# DATA FOR THE TASK
/-- The claim table cleared (R61): no owner, no lane waiting, and no pending target on a channel that was claimed. -/
theorem clearClaims_spec (s : State) :
    ClaimsOnly s s.clearClaims ∧ (∀ c, s.clearClaims.ownerOf c = none) ∧ (∀ l, s.clearClaims.lineOwnerOf l = none) ∧
    s.clearClaims.waitList = [] ∧
    ∀ c, s.clearClaims.chan c =
      { s.chan c with pending := if s.ownerOf c = none then (s.chan c).pending else none } := by
  have hfc : ∀ s c, ClaimsOnly s (clearOwner s c) := by
    intro s c
    simp only [clearOwner, clearPending]
    split <;> rfl
  have howner : ∀ (s : State) (c d : ChanId), (clearOwner s c).ownerOf d = if d = c then none else s.ownerOf d := by
    intro s c d
    simp only [clearOwner, clearPending]
    split
    · exact putOwner_ownerOf s c d none
    · by_cases hd : d = c
      · subst hd; simp_all
      · simp [hd]
  have hchan : ∀ (s : State) (c d : ChanId), (clearOwner s c).chan d =
      if d = c then { s.chan c with pending := if s.ownerOf c = none then (s.chan c).pending else none }
      else s.chan d := by
    intro s c d
    simp only [clearOwner, clearPending]
    cases ho : s.ownerOf c
    · by_cases hd : d = c
      · subst hd; simp
      · simp [hd]
    · simp only [Option.isSome_some, if_true, reduceCtorEq, if_false]
      exact putChan_chan (s.putOwner c none) c d _
  have hline : ∀ (s : State) (l m : LineId), (clearLineOwner s l).lineOwnerOf m =
      if m = l then none else s.lineOwnerOf m := fun s l m => putLineOwner_lineOwnerOf s l m none
  have hfl : ∀ (s : State) (l : LineId), ClaimsOnly s (clearLineOwner s l) := fun _ _ => rfl
  refine ⟨?_, fun c => ?_, fun l => ?_, rfl, fun c => ?_⟩
  · have h := (ClaimsOnly.foldl hfc allChans s).trans (ClaimsOnly.foldl hfl allLines _)
    unfold State.clearClaims
    generalize allLines.foldl clearLineOwner (allChans.foldl clearOwner s) = u at h ⊢
    exact h.trans rfl
  · unfold State.clearClaims
    rw [show ∀ u : State, State.ownerOf { u with waitList := [] } c = u.ownerOf c from fun _ => rfl]
    rw [foldl_keep (fun s => s.ownerOf c) clearLineOwner (fun _ _ => rfl)]
    rw [foldl_entry State.ownerOf clearOwner (fun _ _ => none) howner (fun _ _ _ _ => rfl) _ nodup_allChans]
    simp [mem_allChans]
  · unfold State.clearClaims
    rw [show ∀ u : State, State.lineOwnerOf { u with waitList := [] } l = u.lineOwnerOf l from fun _ => rfl]
    rw [foldl_entry State.lineOwnerOf clearLineOwner (fun _ _ => none) hline (fun _ _ _ _ => rfl) _
      nodup_allLines]
    simp [mem_allLines]
  · unfold State.clearClaims
    rw [show ∀ u : State, State.chan { u with waitList := [] } c = u.chan c from fun _ => rfl]
    rw [foldl_keep (fun s => s.chan c) clearLineOwner (fun _ _ => rfl)]
    rw [foldl_entry State.chan clearOwner _ hchan (fun s i j h => by simp only [hchan, howner, if_neg (Ne.symm h)])
      _ nodup_allChans]
    simp [mem_allChans]

end Sys2Proof.Machine
end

# ACTION ITEM
Your answer must be the full set of records above, reproduced exactly.

# RESULT OF THE EXERCISE
/-- The claim table cleared (R61): no owner, no lane waiting, and no pending target on a channel that was claimed. -/
theorem clearClaims_spec (s : State) :
    ClaimsOnly s s.clearClaims ∧ (∀ c, s.clearClaims.ownerOf c = none) ∧ (∀ l, s.clearClaims.lineOwnerOf l = none) ∧
    s.clearClaims.waitList = [] ∧
    ∀ c, s.clearClaims.chan c =
      { s.chan c with pending := if s.ownerOf c = none then (s.chan c).pending else none } := by
  have hfc : ∀ s c, ClaimsOnly s (clearOwner s c) := by
    intro s c
    simp only [clearOwner, clearPending]
    split <;> rfl
  have howner : ∀ (s : State) (c d : ChanId), (clearOwner s c).ownerOf d = if d = c then none else s.ownerOf d := by
    intro s c d
    simp only [clearOwner, clearPending]
    split
    · exact putOwner_ownerOf s c d none
    · by_cases hd : d = c
      · subst hd; simp_all
      · simp [hd]
  have hchan : ∀ (s : State) (c d : ChanId), (clearOwner s c).chan d =
      if d = c then { s.chan c with pending := if s.ownerOf c = none then (s.chan c).pending else none }
      else s.chan d := by
    intro s c d
    simp only [clearOwner, clearPending]
    cases ho : s.ownerOf c
    · by_cases hd : d = c
      · subst hd; simp
      · simp [hd]
    · simp only [Option.isSome_some, if_true, reduceCtorEq, if_false]
      exact putChan_chan (s.putOwner c none) c d _
  have hline : ∀ (s : State) (l m : LineId), (clearLineOwner s l).lineOwnerOf m =
      if m = l then none else s.lineOwnerOf m := fun s l m => putLineOwner_lineOwnerOf s l m none
  have hfl : ∀ (s : State) (l : LineId), ClaimsOnly s (clearLineOwner s l) := fun _ _ => rfl
  refine ⟨?_, fun c => ?_, fun l => ?_, rfl, fun c => ?_⟩
  · have h := (ClaimsOnly.foldl hfc allChans s).trans (ClaimsOnly.foldl hfl allLines _)
    unfold State.clearClaims
    generalize allLines.foldl clearLineOwner (allChans.foldl clearOwner s) = u at h ⊢
    exact h.trans rfl
  · unfold State.clearClaims
    rw [show ∀ u : State, State.ownerOf { u with waitList := [] } c = u.ownerOf c from fun _ => rfl]
    rw [foldl_keep (fun s => s.ownerOf c) clearLineOwner (fun _ _ => rfl)]
    rw [foldl_entry State.ownerOf clearOwner (fun _ _ => none) howner (fun _ _ _ _ => rfl) _ nodup_allChans]
    simp [mem_allChans]
  · unfold State.clearClaims
    rw [show ∀ u : State, State.lineOwnerOf { u with waitList := [] } l = u.lineOwnerOf l from fun _ => rfl]
    rw [foldl_entry State.lineOwnerOf clearLineOwner (fun _ _ => none) hline (fun _ _ _ _ => rfl) _
      nodup_allLines]
    simp [mem_allLines]
  · unfold State.clearClaims
    rw [show ∀ u : State, State.chan { u with waitList := [] } c = u.chan c from fun _ => rfl]
    rw [foldl_keep (fun s => s.chan c) clearLineOwner (fun _ _ => rfl)]
    rw [foldl_entry State.chan clearOwner _ hchan (fun s i j h => by simp only [hchan, howner, if_neg (Ne.symm h)])
      _ nodup_allChans]
    simp [mem_allChans]

end Sys2Proof.Machine
end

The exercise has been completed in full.